Kesenfelds does not deny Malta’s tax advantage but said that was not the main reason for registering there. Malta was chosen because Latvia had not yet joined the Eurozone, there were rumors of a devaluation of the Lat, but “for an international business the reputation on which it is built is essential.” Kesenfelds points out that his Malta registered companies at the time had paid more than one million euros in taxes. 

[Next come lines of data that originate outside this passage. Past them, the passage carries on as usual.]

def State.setRing (s : State) (w x r prod cons : Nat) : State := s.xchSet w x (128 + 4 * r) 4 (prod % 65536 * 65536 + cons % 65536)

/-- Records that a ring holds. -/
def State.ringHeld (s : State) (w x r : Nat) : Nat := let (p, c) := s.ringPtr w x r; (p + 65536 - c) % 65536

/-- Address of the slot that a pointer of ring (parity, share) names (R270). -/
def XchEnt.slotAddr (e : XchEnt) (p share ptr : Nat) : Nat := e.a2 + ((p * e.q + share) * 2 ^ e.lg + ptr % 2 ^ e.lg) * e.slot

/-- The port logic writes into a wing's memory; bytes outside its HBM window, or read-only to the wing, are refused. -/
def State.portWrite (s : State) (w a : Nat) (bs : List PByte) : State :=
  if s.mappedIn w (s.bankNow w) [1] a bs.length && !s.barred w a bs.length then s.write (s.reqOf w) a bs else s.refuse w a false

/-- The port logic may write a range of a wing's memory: it lies in its HBM window and is not read-only to it. -/
def State.portOk (s : State) (w a n : Nat) : Bool := s.mappedIn w (s.bankNow w) [1] a n && !s.barred w a n

/-- A record whose place the port logic is refused: WNG_FLT counts the refusal, and the record is dropped and counted in STALE (Table 15.1, log
entry 83). -/
def State.recRefused (s : State) (w x a : Nat) : State := (s.refuse w a false).xchStale w x 1

/-! ## Arrival of token and return records (R262, R264) -/

/-- A record's stamp lies before an entry's deadline (R34). -/
def State.inTime (s : State) (e : XchEnt) : Bool := !treadReached e.deadline s.tread

/-- The row of a record is in a format of the entry's: the one named where that is known, and by its length in any case. -/
def recRowOk (r : RecIn) (e : XchEnt) : Bool :=
  (match r.fmt with | some f => f = e.fmt | none => true) && r.bytes.length = 16 + e.rowb

/-- A token record at an inbox. -/
def State.tokenIn (s : State) (r : RecIn) : State :=
  let w := r.dwing
  let h0 := fieldN r.bytes 0 8
  let h8 := fieldN r.bytes 8 8
  let x := bits h8 40 12
  let s := s.xchSee w x
  match s.xchEnt w x 1 with
  | none => s.xchDrop w
  | some e =>
    let le := bits h8 0 12
    let sr := bits h8 12 12
    let slot := bits h8 24 16
    if e.state ≠ 1 || bits h0 48 16 ≠ e.round || !s.inTime e then s.xchLate w x 1
    else if le ≥ e.d1 || sr ≥ e.nsrc || slot ≥ e.q || !recRowOk r e then s.xchStale w x 1
    else
      let i := (le * e.nsrc + sr) * e.q + slot
      let row := (r.bytes.drop 16).map fun b => (b, r.pzn)
      if !s.portOk w (e.a0 + i * e.rowb) row.length then s.recRefused w x (e.a0 + i * e.rowb)
      else if !s.portOk w (e.a1 + 8 * i) 8 then s.recRefused w x (e.a1 + 8 * i) else
      let s := s.portWrite w (e.a0 + i * e.rowb) row
      let s := s.portWrite w (e.a1 + 8 * i) (clean (leBytes 8 (2 ^ 63 + bits h0 0 48)))
      (s.xchAdd w x 88 1).xchAdd w x 100 (b2n r.pzn)

/-- A return record at its origin. -/
def State.returnIn (s : State) (r : RecIn) : State :=
  let w := r.dwing
  let h := fieldN r.bytes 0 8
  let x := bits h 48 12
  let s := s.xchSee w x
  match s.xchEnt w x 2 with
  | none => s.xchDrop w
  | some e =>
    let orow := bits h 0 16
    let j := bits h 16 3
    if e.state ≠ 1 || bits h 32 16 ≠ e.round || !s.inTime e then s.xchLate w x 1
    else if orow ≥ e.d1 || j ≥ e.q || !recRowOk r e then s.xchStale w x 1
    else
      let row := (r.bytes.drop 16).map fun b => (b, r.pzn)
      if !s.portOk w (e.a0 + (orow * e.q + j) * e.rowb) row.length then s.recRefused w x (e.a0 + (orow * e.q + j) * e.rowb) else
      let s := s.portWrite w (e.a0 + (orow * e.q + j) * e.rowb) row
      (s.xchAdd w x 88 1).xchAdd w x 100 (b2n r.pzn)

/-! ## Arrival of contributions (R270, R271) -/

/-- What Table 12.7 does with a contribution. -/
inductive RingMove
  | drop (late : Bool)
  | enter (parity : Nat) (carried late : Bool)
deriving DecidableEq, Repr

/-- The first row of Table 12.7 that matches. A record that no row matches is dropped as STALE. -/
def State.ringMove (s : State) (w : Nat) (e : XchEnt) (b : List Byte) : RingMove :=
  let h0 := fieldN b 0 4
  let chunk := bits (fieldN b 8 4) 0 20
  let step := fieldN b 16 4
  let lep := fieldN b 20 4
  let r := e.step
  let next := (r + 1) % 2 ^ 32
  if chunk ≥ e.chunksN || bits (fieldN b 4 4) 16 16 ≥ e.nsrc || bits (fieldN b 12 4) 0 14 ≠ e.chunkLen chunk || bits h0 18 2 ≠ e.cmode
      || bits h0 12 6 ≠ e.ktop then .drop false
  else if e.state = 0 && lep = (s.job w).turn.lep then .enter (step % 2) false false
  else if lep ≠ e.lep then .drop false
  else if step = r && e.state = 1 && s.inTime e then .enter (r % 2) false false
  else if step = next then .enter (next % 2) false false
  else if step < r && e.state = 1 && s.inTime e then (if e.carry then .enter (r % 2) true true else .drop true)
  else if step ≤ r && (e.state = 2 || !s.inTime e) then (if e.carry then .enter (next % 2) true true else .drop true)
  else .drop false

/-- The ring that a contribution would enter: XID, parity and share. -/
def State.ringOf (s : State) (r : RecIn) : Option (Nat × Nat × Nat) :=
  let x := bits (fieldN r.bytes 0 4) 20 12
  match s.xchEnt r.dwing x 3 with
  | none => none
  | some e => match s.ringMove r.dwing e r.bytes with
    | .enter p _ _ => some (x, p, if e.q = 0 then 0 else bits (fieldN r.bytes 8 4) 0 20 % e.q)
    | .drop _ => none

/-- A contribution is taken: it enters its ring or is dropped. `false`: its ring is full. -/
def State.contribIn (s : State) (r : RecIn) : State × Bool :=
  let w := r.dwing
  let x := bits (fieldN r.bytes 0 4) 20 12
  let s := s.xchSee w x
  match s.xchEnt w x 3 with
  | none => (s.xchDrop w, true)
  | some e =>
    match s.ringMove w e r.bytes with
    | .drop late => ((if late then s.xchLate w x 1 else s.xchStale w x 1).xchAdd w x 100 (b2n r.pzn), true)
    | .enter p carried late =>
      let share := if e.q = 0 then 0 else bits (fieldN r.bytes 8 4) 0 20 % e.q
      let (prod, cons) := s.ringPtr w x (p * 16 + share)
      if (prod + 65536 - cons) % 65536 ≥ 2 ^ e.lg then (s, false)
      else
        let pre := sliceB r.bytes 0 32 ++ leBytes 8 s.stamp ++ leBytes 1 (b2n r.pzn + 2 * b2n carried) ++ List.replicate 23 0
        let slot := clean (pre ++ sliceB r.bytes 32 (contribBody e.cmode e.ktop))
        if !s.portOk w (e.slotAddr p share prod) slot.length then (s.recRefused w x (e.slotAddr p share prod), true) else
        let s := s.portWrite w (e.slotAddr p share prod) slot
        let s := s.setRing w x (p * 16 + share) (prod + 1) cons
        let s := if late then s.xchLate w x 1 else s.xchAdd w x 88 1
        (s.xchAdd w x 100 (b2n r.pzn), true)

/-! ## Placing message records (R321) -/

/-- Kinds of message records: 0 token, 1 return, 2 contribution, 3 delta. -/
def State.placeRec (s : State) (kind : Nat) (r : RecIn) : State × Bool :=
  if kind = 0 then (s.tokenIn r, true) else if kind = 1 then (s.returnIn r, true) else if kind = 3 then (s.deltaIn r, true)
  else s.contribIn r

/-- Records that wait for the same ring keep their order. -/
def State.ringWaits (s : State) (kind : Nat) (r : RecIn) (before : List (Nat × RecIn)) : Bool :=
  kind = 2 && match s.ringOf r with
    | some y => before.any fun z => z.1 = 2 && z.2.dwing = r.dwing && s.ringOf z.2 = some y
    | none => false

def State.hold_ (s : State) (w : Nat) : List (Nat × RecIn) := (Tab.find s.fab.holds w).getD []

def State.setHold (s : State) (w : Nat) (l : List (Nat × RecIn)) : State :=
  { s with fab := { s.fab with holds := if l.isEmpty then Tab.erase s.fab.holds w else Tab.set s.fab.holds w l } }

/-- The hold of a wing has room for a record. -/
def State.holdRoom (s : State) (w n : Nat) : Bool := (s.hold_ w).foldl (fun a x => a + x.2.bytes.length) 0 + n ≤ 16384

/-- A record leaves the receive buffer of its port; one of this module's own (port 9) never was in one. -/
def State.leave (s : State) (r : RecIn) : State := if r.port = 9 then s else s.recordGone r

/-- One record at the head of its VC: placed, moved to the hold, or (`false`) left where it is. -/
def State.takeRec (s : State) (kind : Nat) (r : RecIn) : State × Bool :=
  if kind = transitKind then (s.transit r.port (frameOf (r.bytes.take 32) (r.bytes.drop 32)), true) else
  let (s1, ok) := if s.ringWaits kind r (s.hold_ r.dwing) then (s, false) else s.placeRec kind r
  if ok then (s1.leave r, true)
  else if s.holdRoom r.dwing r.bytes.length then ((s.setHold r.dwing (s.hold_ r.dwing ++ [(kind, r)])).leave r, true)
  else (s, false)

/-- Records of one input VC. -/
def sameVc (a b : RecIn) : Bool := a.port = b.port && a.vc = b.vc

/-- A record arrives whole: behind one that waits on its VC it waits too. -/
def State.arrive (s : State) (kind : Nat) (r : RecIn) : State :=
  let wait (s : State) : State := { s with fab := { s.fab with heads := s.fab.heads ++ [(kind, r)] } }
  if s.fab.heads.any fun x => sameVc x.2 r then wait s
  else
    let (s1, ok) := s.takeRec kind r
    if ok then s1 else wait (if r.port = 9 then s else s.perr r.port Perr.holdwait 1)

/-- Records that stand at the heads of input VCs are tried again, in order; one behind another that still waits keeps its place. `gone`: records
placed in this pass; one that comes to the head behind them and cannot be placed counts in HOLDWAIT (R321). -/
def retryHeads : List (Nat × RecIn) → List (Nat × RecIn) → List RecIn → State → State
  | [], kept, _, s => { s with fab := { s.fab with heads := kept } }
  | (k, r) :: rest, kept, gone, s =>
    if kept.any fun x => sameVc x.2 r then retryHeads rest (kept ++ [(k, r)]) gone s
    else
      let (s1, ok) := s.takeRec k r
      if ok then retryHeads rest kept (gone ++ [r]) s1
      else retryHeads rest (kept ++ [(k, r)]) gone (if r.port ≠ 9 && gone.any fun x => sameVc x r then s.perr r.port Perr.holdwait 1 else s)

/-- The first record of a hold that can be placed. -/
def State.holdStep (s : State) (w : Nat) : List (Nat × RecIn) → List (Nat × RecIn) → Option State
  | _, [] => none
  | before, (k, r) :: rest =>
    if s.ringWaits k r before then s.holdStep w (before ++ [(k, r)]) rest
    else
      let (s1, ok) := s.placeRec k r
      if ok then some (s1.setHold w (before ++ rest)) else s.holdStep w (before ++ [(k, r)]) rest

/-- HOLD_PLACE: a record waiting in the hold is placed once its ring has room; records at the heads of VCs follow. -/
def State.opHoldPlace (s : State) (w clk : Nat) : State :=
  let s1 := s.at_ clk
  match s1.holdStep w [] (s1.hold_ w) with
  | some s2 => retryHeads s2.fab.heads [] [] s2
  | none =>
    let s2 := retryHeads s1.fab.heads [] [] s1
    if s2.fab.heads = s1.fab.heads then s else s2

/-- A row of a message record for this module at an UP hall port; T brings mirror records only (R327). -/
def State.recRow (s : State) (r : RecIn) (clk : Nat) (f : State → State) : State :=
  if r.port ≥ 8 || (s.port r.port).st ≠ 2 then s else f ((s.at_ clk).chargeRecord r)

/-- TOKEN_RECORD, RETURN_RECORD, CONTRIBUTION_RECORD and DELTA_RECORD. -/
def State.opRecord (s : State) (kind : Nat) (r : RecIn) (clk : Nat) : State := s.recRow r clk fun s => s.arrive kind r

/-- A record of a wing for a wing of this module, which passes no port (port 9 stands for that). -/
def State.ownRec (s : State) (w dwing : Nat) (fmt : Option Nat) (body : List PByte) : RecIn :=
  ⟨9, s.me, w, dwing, body.any (·.2), 0, 0, body.map (·.1), 0, 0, [], fmt⟩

Aigars Kesenfelds and his wife Linda attend the concert of Latvia’s cult band – Brainstorm – in July 2019 in Liepaja. The band also played at their wedding. In the background is Māris Martinsons (black shirt), one of the investors in Kesenfelds business lately involved in several corruption scandals. Photo: Kas Jauns

The Malta Files made it possible for journalists to estimate that Kesenfelds’ share from the sale of 4Finance, including profit, was at least EUR 36 million. He was not even 30 years old at the time.

Mogo and Mintos are born

After selling 4Finance, Kesenfelds decided to expand internationally. He moved to London with his family to expand the look at the world and business. He returned to Latvia in 2018, when it was clear that Britain would leave the EU. The family was also expecting another child.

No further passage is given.